-- ==== Sys2Proof/Tests/Slice0.lean ====
section
/-! SUPPORT. Tests of this model. Expected values are the spec's own (95_test_vectors) or worked out by hand from the rule named;
each test is one operation or one step. The witnesses show a state and operands that meet the hypotheses of each obligation. -/

namespace Sys2Proof.Machine.Tests

/-! ### Small states -/

/-- A profile with the MACs of 95_test_vectors (`MACS1`): `R C G S F P`. -/
def profile (r c g sz f p : Nat) : TrafficProfile :=
  { lineRateGbps := BitVec.ofNat 32 r, captureMs := BitVec.ofNat 32 c, minIfgBytes := BitVec.ofNat 32 g,
    destMacHi := 0xAABB#16, destMacLo := 0xCCDDEEFF#32, srcMacHi := 0x1122#16, srcMacLo := 0x33445566#32,
    maxFrameBytes := BitVec.ofNat 32 sz, framesPerBurst := BitVec.ofNat 32 f, burstPeriodUs := BitVec.ofNat 32 p }

/-- An idle block with a profile. -/
def idleWith (c : TrafficProfile) : State := State.reset.withCfg c

/-- The profile of program P4. -/
def p4 : TrafficProfile := profile 1 1 4 26 3 1000

/-- A run of program P4's profile, at a position. -/
def runningAt (phase : Phase) (frame byte fill : Nat) : State :=
  ((idleWith p4).withPlan (planRegs p4)).withSeq
    { phase := phase, burst := 0#64, frame := BitVec.ofNat 32 frame, byte := BitVec.ofNat 32 byte, fill := BitVec.ofNat 64 fill,
      fcs := crcFold crcInitValue (bodyPrefix Params.default p4 (min byte 22)), stopReq := false }

/-- The same with one frame sent. -/
def sentOne (s : State) : State := (s.withFramesSent 1#64).withLastFcs (frameFcs Params.default p4)

/-- The same with three frames sent. -/
def sentThree (s : State) : State := (s.withFramesSent 3#64).withLastFcs (frameFcs Params.default p4)

/-- The same with a stop pending. -/
def stopping (s : State) : State := s.withSeq { s.seq with stopReq := true }

def atBurstTop : State := runningAt .burstTop 0 0 0
def atFrameTop : State := runningAt .frameTop 0 0 0
def atFrame (byte : Nat) : State := runningAt .frame 0 byte 0
def atIfg (fill : Nat) : State := sentOne (runningAt .ifg 0 26 fill)
def atEob (fill : Nat) : State := sentThree (runningAt .eob 3 26 fill)

/-- The end of P4's run without a stop: all bursts drained. -/
def atEnd : State :=
  (sentThree (runningAt .burstTop 3 26 0)).withSeq { (runningAt .burstTop 3 26 0).seq with burst := 1#64 }

/-- The value the host read last. -/
def lastRead : Answer → Option Word
  | .next s => s.agent.reads.getLast?
  | .fault _ => none
  | .refused _ => none

/-- A field of the next state. -/
def field {α : Type} (f : State → α) : Answer → Option α
  | .next s => some (f s)
  | .fault _ => none
  | .refused _ => none

/-- The refusal of a text tool. -/
def refusal {α : Type} : Except Refusal α → Option Refusal
  | .ok _ => none
  | .error e => some e

/-- The result of a text tool. -/
def result {α : Type} : Except Refusal α → Option α
  | .ok a => some a
  | .error _ => none

/-! ### Well-formedness: ill-formed terms are refused (30_encoding R59, R61, R62) -/

theorem test_rsvd_read_at_defined_register_is_ill_formed : Instr.wellFormed (.rdRsvd 0x58#8) = false := by decide
theorem test_rsvd_read_misaligned_is_ill_formed : Instr.wellFormed (.rdRsvd 0x5D#8) = false := by decide
theorem test_rsvd_write_at_defined_register_is_ill_formed : Instr.wellFormed (.wrRsvd 0x00#8 1#32) = false := by decide
theorem test_rsvd_write_misaligned_is_ill_formed : Instr.wellFormed (.wrRsvd 0xFE#8 1#32) = false := by decide
theorem test_misaligned_at_aligned_offset_is_ill_formed : Instr.wellFormed (.misaligned true 0x5C#8 1#32) = false := by decide

/-! ### Decoding: words written out from 30_encoding R57 and R61 (WE in bit 40, ADDR in bits 39:32, WDATA in bits 31:0) -/

theorem test_decode_reads_1 :
    decode 0x00000000000#41 = .rdCtrl ∧
    decode 0x00400000000#41 = .rdStatus ∧
    decode 0x00800000000#41 = .rdLineRateGbps ∧
    decode 0x00C00000000#41 = .rdCaptureMs ∧
    decode 0x01000000000#41 = .rdMinIfgBytes ∧
    decode 0x01400000000#41 = .rdDestMacHi ∧
    decode 0x01800000000#41 = .rdDestMacLo ∧
    decode 0x01C00000000#41 = .rdSrcMacHi := by
  decide

theorem test_decode_writes_1 :
    decode 0x10089ABCDEF#41 = .wrCtrl 0x89ABCDEF#32 ∧
    decode 0x10489ABCDEF#41 = .wrStatus 0x89ABCDEF#32 ∧
    decode 0x10889ABCDEF#41 = .wrLineRateGbps 0x89ABCDEF#32 ∧
    decode 0x10C89ABCDEF#41 = .wrCaptureMs 0x89ABCDEF#32 ∧
    decode 0x11089ABCDEF#41 = .wrMinIfgBytes 0x89ABCDEF#32 ∧
    decode 0x11489ABCDEF#41 = .wrDestMacHi 0x89ABCDEF#32 ∧
    decode 0x11889ABCDEF#41 = .wrDestMacLo 0x89ABCDEF#32 ∧
    decode 0x11C89ABCDEF#41 = .wrSrcMacHi 0x89ABCDEF#32 := by
  decide

theorem test_decode_reads_2 :
    decode 0x02000000000#41 = .rdSrcMacLo ∧
    decode 0x02400000000#41 = .rdMaxFrameBytes ∧
    decode 0x02800000000#41 = .rdFramesPerBurst ∧
    decode 0x02C00000000#41 = .rdBurstPeriodUs ∧
    decode 0x03000000000#41 = .rdTotalBurstsLo ∧
    decode 0x03400000000#41 = .rdTotalBurstsHi ∧
    decode 0x03800000000#41 = .rdIfgWords ∧
    decode 0x03C00000000#41 = .rdEobWordsLo := by
  decide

What this task involves:
Across the entries above, how many lines carry the word "withSeq"? Write only the number.

Exercise response:
3